Records supplied:

-- ==== Sys2Proof/Machine/Pools.lean ====
section
/-! DEFINITION. Pools and tickets (R106 to R124): handles, the service of one operation at the pool's tile, grants and
their arrival. -/

namespace Sys2Proof.Machine

/-! ## Handles (R108) -/

/-- The fields of a handle or pool name. -/
def hGen (h : Nat) : Nat := bits h 31 23
def hPool (h : Nat) : Nat := bits h 22 20
def hX (h : Nat) : Nat := bits h 19 15
def hY (h : Nat) : Nat := bits h 14 10
def hSlot (h : Nat) : Nat := bits h 9 0

/-- A handle from its fields. -/
def mkHandle (gen pool x y slot : Nat) : Nat := gen * 2 ^ 23 + pool * 2 ^ 20 + x * 2 ^ 15 + y * 2 ^ 10 + slot

/-- The pool's tile that a handle names in the region of a tile. -/
def State.poolTile (s : State) (t h : Nat) : Option Nat :=
  match s.regionAt t with
  | none => none
  | some r => match r.relTile (hX h) (hY h) with
    | none => none
    | some p => if s.fused p then none else some p

/-- The handle run of a grant (R109): the trigger's tags, every element the handle. -/
def handleRun (t : Token) (h : Nat) : Token :=
  { act := .normal, fmt := 11, len := t.len, ctx := t.ctx, itag := t.itag, mask := fullMask t.len,
    data := List.replicate t.len (BitVec.ofNat 64 h) }

/-! ## Pools of a tile, `acc` among them (R107) -/

def State.pool (s : State) (t p : Nat) : Option Pool :=
  if p = 7 then (if localOf t = 15 && (s.tile t).status = .resident && (s.tile t).block.isSome then some (s.cluster (clusterOf t)).array.pool else none)
  else if (s.tile t).status = .resident then (s.tile t).pools[p]? else none

def State.setPool (s : State) (t p : Nat) (x : Pool) : State :=
  if p = 7 then
    let a := (s.cluster (clusterOf t)).array
    s.setArray (clusterOf t) { a with pool := x }
  else s.updTile t fun y => { y with pools := y.pools.set p x }

/-- The byte of the tile store at which a slot starts (R106). -/
def State.slotBase (s : State) (t p j : Nat) : Nat :=
  (((s.tile t).pools.take p).foldl (fun n q => n + q.size * q.slots.length) 0) + ((s.tile t).pools.getD p {}).size * j

/-- Whether a tile holds a slot of rank at least `p` owned by an iteration (R114; log entry 8). -/
def State.holdsRank (s : State) (t p c : Nat) (tag : BitVec 32) : Bool :=
  (List.range 8).any fun q => p ≤ q && (match s.pool t q with
    | none => false
    | some x => x.slots.any fun z => z.st ≠ .free && z.ownerCtx = c && z.ownerTag = tag)

/-! ## Grants (R112) -/

/-- A counter of a tile's pools raised. -/
def Tile.granted (x : Tile) : Tile := { x with counters := { x.counters with alGrant := x.counters.alGrant + 1 } }

/-- A packet of the request or response channel from a tile to a tile for a context (R328); its token field holds no
token of the program. -/
def State.sendCargo (s : State) (t dst vc slot c : Nat) (x : Cargo) : State :=
  s.sendFrom t { tok := ({ act := .purge, ctx := c } : Token).sendTo dst 0 0, edge := { tile := t, slot := slot }, dest := .tile dst,
                 vc := vc, cargo := x }

/-- A grant sent to the tile that asked (R124). -/
def State.sendGrant (s : State) (dst : Nat) (g : Grant) : State := s.sendCargo g.tile dst 1 0 g.ctx (.grant g)

/-- The head waiters of a pool granted while slots are free (R112). -/
def State.grantPool (s : State) (t p : Nat) : Nat → State
  | 0 => s
  | fuel + 1 =>
    match s.pool t p, s.regionAt t with
    | some x, some r =>
      match x.wait, x.slots.findIdx? fun z => z.st = .free with
      | q :: rest, some j =>
        let z := x.slots.getD j {}
        let z' := { z with st := .held, ownerCtx := q.ctx, ownerTag := q.itag, n := 0 }
        let h := mkHandle z.gen p (tileX t - r.x0) (tileY t - r.y0) j
        let s := (s.setPool t p { x with slots := x.slots.set j z', wait := rest }).updTile t Tile.granted
        (s.sendGrant q.tile { trig := q.trig, handle := some (BitVec.ofNat 32 h), tile := t, tk := p, ctx := q.ctx }).grantPool t p fuel
      | _, _ => s
    | _, _ => s

/-- The head waiters of a ticket pool granted while tickets are free (R112, R115). -/
def State.grantTickets (s : State) (t k : Nat) : Nat → State
  | 0 => s
  | fuel + 1 =>
    match (s.tile t).tickets[k]? with
    | none => s
    | some x =>
      match x.wait with
      | [] => s
      | q :: rest =>
        if x.free = 0 then s
        else
          let held := assocSet x.held q.ctx (assocGet 0 x.held q.ctx + 1)
          let s := s.updTile t fun y =>
            ({ y with tickets := y.tickets.set k { x with free := x.free - 1, held := held, wait := rest } } : Tile).granted
          (s.sendGrant q.tile { trig := q.trig, handle := none, tile := t, tk := k, ctx := q.ctx }).grantTickets t k fuel

/-! ## The slot of a handle (R122's check) -/

/-- The check of a handle at the pool's tile: the fault it meets. -/
def State.checkHandle (s : State) (t h c : Nat) : Option (Nat × Nat) :=
  match s.pool t (hPool h) with
  | none => some (0x04, 0x01)
  | some x =>
    match x.slots[hSlot h]? with
    | none => some (0x04, 0x02)
    | some z =>
      if z.gen ≠ hGen h then some (0x02, 0x01)
      else if z.st = .free then some (0x02, 0x05)
      else if z.ownerCtx ≠ c then some (0x02, 0x04)
      else none

/-- A slot freed: FREE with GEN + 1, its head waiter granted (R110, R112). -/
def State.freeSlot (s : State) (t p j : Nat) : State :=
  match s.pool t p with
  | none => s
  | some x =>
    let z := x.slots.getD j {}
    (s.setPool t p { x with slots := x.slots.set j { z with st := .free, gen := (z.gen + 1) % 512, n := 0 } }).grantPool t p 64

/-- A GIVE's effect at its slot (R122). -/
def State.giveSlot (s : State) (t h count : Nat) : State :=
  match s.pool t (hPool h) with
  | none => s
  | some x =>
    let z := x.slots.getD (hSlot h) {}
    s.setPool t (hPool h) { x with slots := x.slots.set (hSlot h) { z with st := .given, n := count } }

/-- A RELEASE's effect at its slot (R122). -/
def State.releaseSlot (s : State) (t h : Nat) : State :=
  match s.pool t (hPool h) with
  | none => s
  | some x =>
    let z := x.slots.getD (hSlot h) {}
    if z.st = .held || z.n ≤ 1 then s.freeSlot t (hPool h) (hSlot h)
    else s.setPool t (hPool h) { x with slots := x.slots.set (hSlot h) { z with n := z.n - 1 } }

/-- A ticket given back (R115, R122): none on TicketOver. -/
def State.returnTicket (s : State) (t k c : Nat) : Option State :=
  match (s.tile t).tickets[k]? with
  | none => none
  | some x =>
    let held := assocGet 0 x.held c
    if x.free = x.declared || held = 0 then none
    else
      let s := s.updTile t fun y =>
        { y with tickets := y.tickets.set k { x with free := x.free + 1, held := assocSet x.held c (held - 1) } }
      some (s.grantTickets t k 64)

/-- The report of a pool or ticket pool (R118). -/
def State.poolWord (s : State) (t n : Nat) : Option Nat :=
  if bit n 9 then
    match (s.tile t).tickets[hPool n]? with
    | some x => some (x.wait.length * 2 ^ 16 + x.free)
    | none => none
  else
    match s.pool t (hPool n) with
    | some x => some (x.wait.length * 2 ^ 16 + (x.slots.filter fun z => z.st = .free).length)
    | none => none

/-- Commands accepted before a GIVE that name its accumulator and have not completed (R177), waiting ACCRDs of other
iterations left out. -/
def State.accBusy (s : State) (t h : Nat) : Bool :=
  let a := (s.cluster (clusterOf t)).array
  let z := a.pool.slots.getD (hSlot h) {}
  a.queue.any fun q => hSlot q.handle.toNat = hSlot h && q.op ≠ .mmstat && !q.behind &&
    !(q.op = .accrd && !q.started && (z.ownerCtx ≠ q.ctx || z.ownerTag ≠ q.itag))

/-- The tile of an accumulator handle's pool is the cluster's own t15 (R184). -/
def State.accHandle (s : State) (c h : Nat) : Option Nat :=
  let t := tileIn c 15
  if hPool h = 7 && s.poolTile t h = some t then some t else none

/-- check(h) at the accumulator's pool, with its state (R177, R184). -/
def State.accCheck (s : State) (c h ctx : Nat) (held : Bool) : Option (Nat × Nat) :=
  match s.accHandle c h with
  | none => some (0x04, 0x01)
  | some t =>
    match s.checkHandle t h ctx with
    | some e => some e
    | none =>
      match s.pool t 7 with
      | none => some (0x04, 0x01)
      | some x => if held && (x.slots.getD (hSlot h) {}).st ≠ .held then some (0x02, 0x02) else none

/-- The ACCRDs that waited for a GIVE of an accumulator start in the cycle in which it becomes GIVEN, before every other
command accepted after the GIVE (R177); one whose handle does not pass its check is left to fail at its start. -/
def State.startReaders (s : State) (c slot : Nat) : State :=
  let a := (s.cluster c).array
  let z := a.pool.slots.getD slot {}
  let other (q : ArrayCmd) : Bool := z.ownerCtx ≠ q.ctx || z.ownerTag ≠ q.itag
  let go (q : ArrayCmd) : Bool :=
    q.op = .accrd && (!q.behind || other q) && hSlot q.handle.toNat = slot && (s.accCheck c q.handle.toNat q.ctx false).isNone
  let more := a.gives.any fun g => hSlot g.handle.toNat = slot
  s.setArray c { a with queue := a.queue.map fun q =>
    { q with started := q.started || go q,
             behind := q.behind && !go q && (more || hSlot q.handle.toNat ≠ slot) } }

/-! ## Operations -/

/-- The targets of a slot, from its word. -/
def State.slotTargets (s : State) (t slot : Nat) : List (Nat × BitVec 18) :=
  let w := (s.blockOf t).slots.getD slot 0
  let nt := w.extractLsb' 37 2
  s.targets t nt (w.extractLsb' 18 18) (w.extractLsb' 0 18)

/-- A fault of a pool operation (R123): a record, and a FAULT token over the pairing's tags where the operation came
from a firing. -/
def State.opFault (s : State) (o : PoolOp) (fmt : Fmt) (cause sub : Nat) : State :=
  if o.emits then
    s.slotFault o.src o.slot o.ctx (s.slotTargets o.src o.slot) fmt o.itag o.l.len o.itag.toNat cause sub o.handle.toNat 0 0
  else (s.raise (s.slotRecord o.src o.slot o.ctx o.itag.toNat cause sub o.handle.toNat 0 0)).1

/-- The result of a pool operation emitted at the issuing slot. -/
def State.opEmit (s : State) (o : PoolOp) (tok : Token) : State :=
  if o.emits then s.emit o.src o.slot o.ctx o.itag.toNat (toAll (s.slotTargets o.src o.slot) tok) else s

/-- The trigger entry of a request consumed: it holds an entry no more (R123). -/
def State.dropTrigger (s : State) (o : PoolOp) : State :=
  if o.act = .alloc || o.act = .ticket then s.updTile o.src fun x => x.delEntry o.trig else s

/-- The format of a pool operation's result (R122). -/
def PoolOp.outFmt (o : PoolOp) : Fmt :=
  match o.act with
  | .alloc => 11
  | .poolq => 11
  | .tld => o.fmt
  | _ => o.l.fmt

/-- An operation sent to the pool's tile; one that names no tile of the region fails at once (R123). -/
def State.sendOp (s : State) (o : PoolOp) : State :=
  match s.poolTile o.src o.handle.toNat with
  | none => (s.opFault o o.outFmt 0x04 0x01).dropTrigger o
  | some t => s.sendCargo o.src t 0 o.slot o.ctx (.op o)

/-- The element width a TLD or TST moves, and its bounds check (R122). -/
def slotBounds (size off len w : Nat) : Bool := off % 16 = 0 && off + len * w ≤ size

/-- Elements of a run written into a slot's bytes; absent ones leave them unchanged (R122). -/
def writeElems (m : List Host.Cell) (base w : Nat) (r : Token) : List Nat → List Host.Cell
  | [] => m
  | i :: is => writeElems (cellsSet m (base + i * w) (toBytes w (r.elem i))) base w r is

/-- The wait-list entry of an allocation or ticket request. -/
def PoolOp.req (o : PoolOp) : Req := { tile := o.src, trig := o.trig, slot := o.slot, ctx := o.ctx, itag := o.itag }

/-- Whether a request finds its wait list full, so that it stays in its input buffer (R113). -/
def State.opHeld (s : State) (t : Nat) (o : PoolOp) : Bool :=
  let p := hPool o.handle.toNat
  match o.act with
  | .alloc => (s.pool t p).any fun x => 64 ≤ x.wait.length
  | .ticket => ((s.tile t).tickets[p]?).any fun x => 64 ≤ x.wait.length
  | _ => false

/-- Whether a packet is a request for a slot or a ticket that a full wait list holds in an input buffer of its pool's tile
(R113). -/
def State.heldRequest (s : State) (p : Packet) : Bool :=
  match p.cargo, p.dest with
  | .op o, .tile t => (match p.place with
    | .input d _ => d = t
    | .door d => d = t
    | _ => false) && s.opHeld t o
  | _, _ => false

Task statement: Your answer should consist of each line above in which "ofNat" appears.

Written reply:
    data := List.replicate t.len (BitVec.ofNat 64 h) }
        (s.sendGrant q.tile { trig := q.trig, handle := some (BitVec.ofNat 32 h), tile := t, tk := p, ctx := q.ctx }).grantPool t p fuel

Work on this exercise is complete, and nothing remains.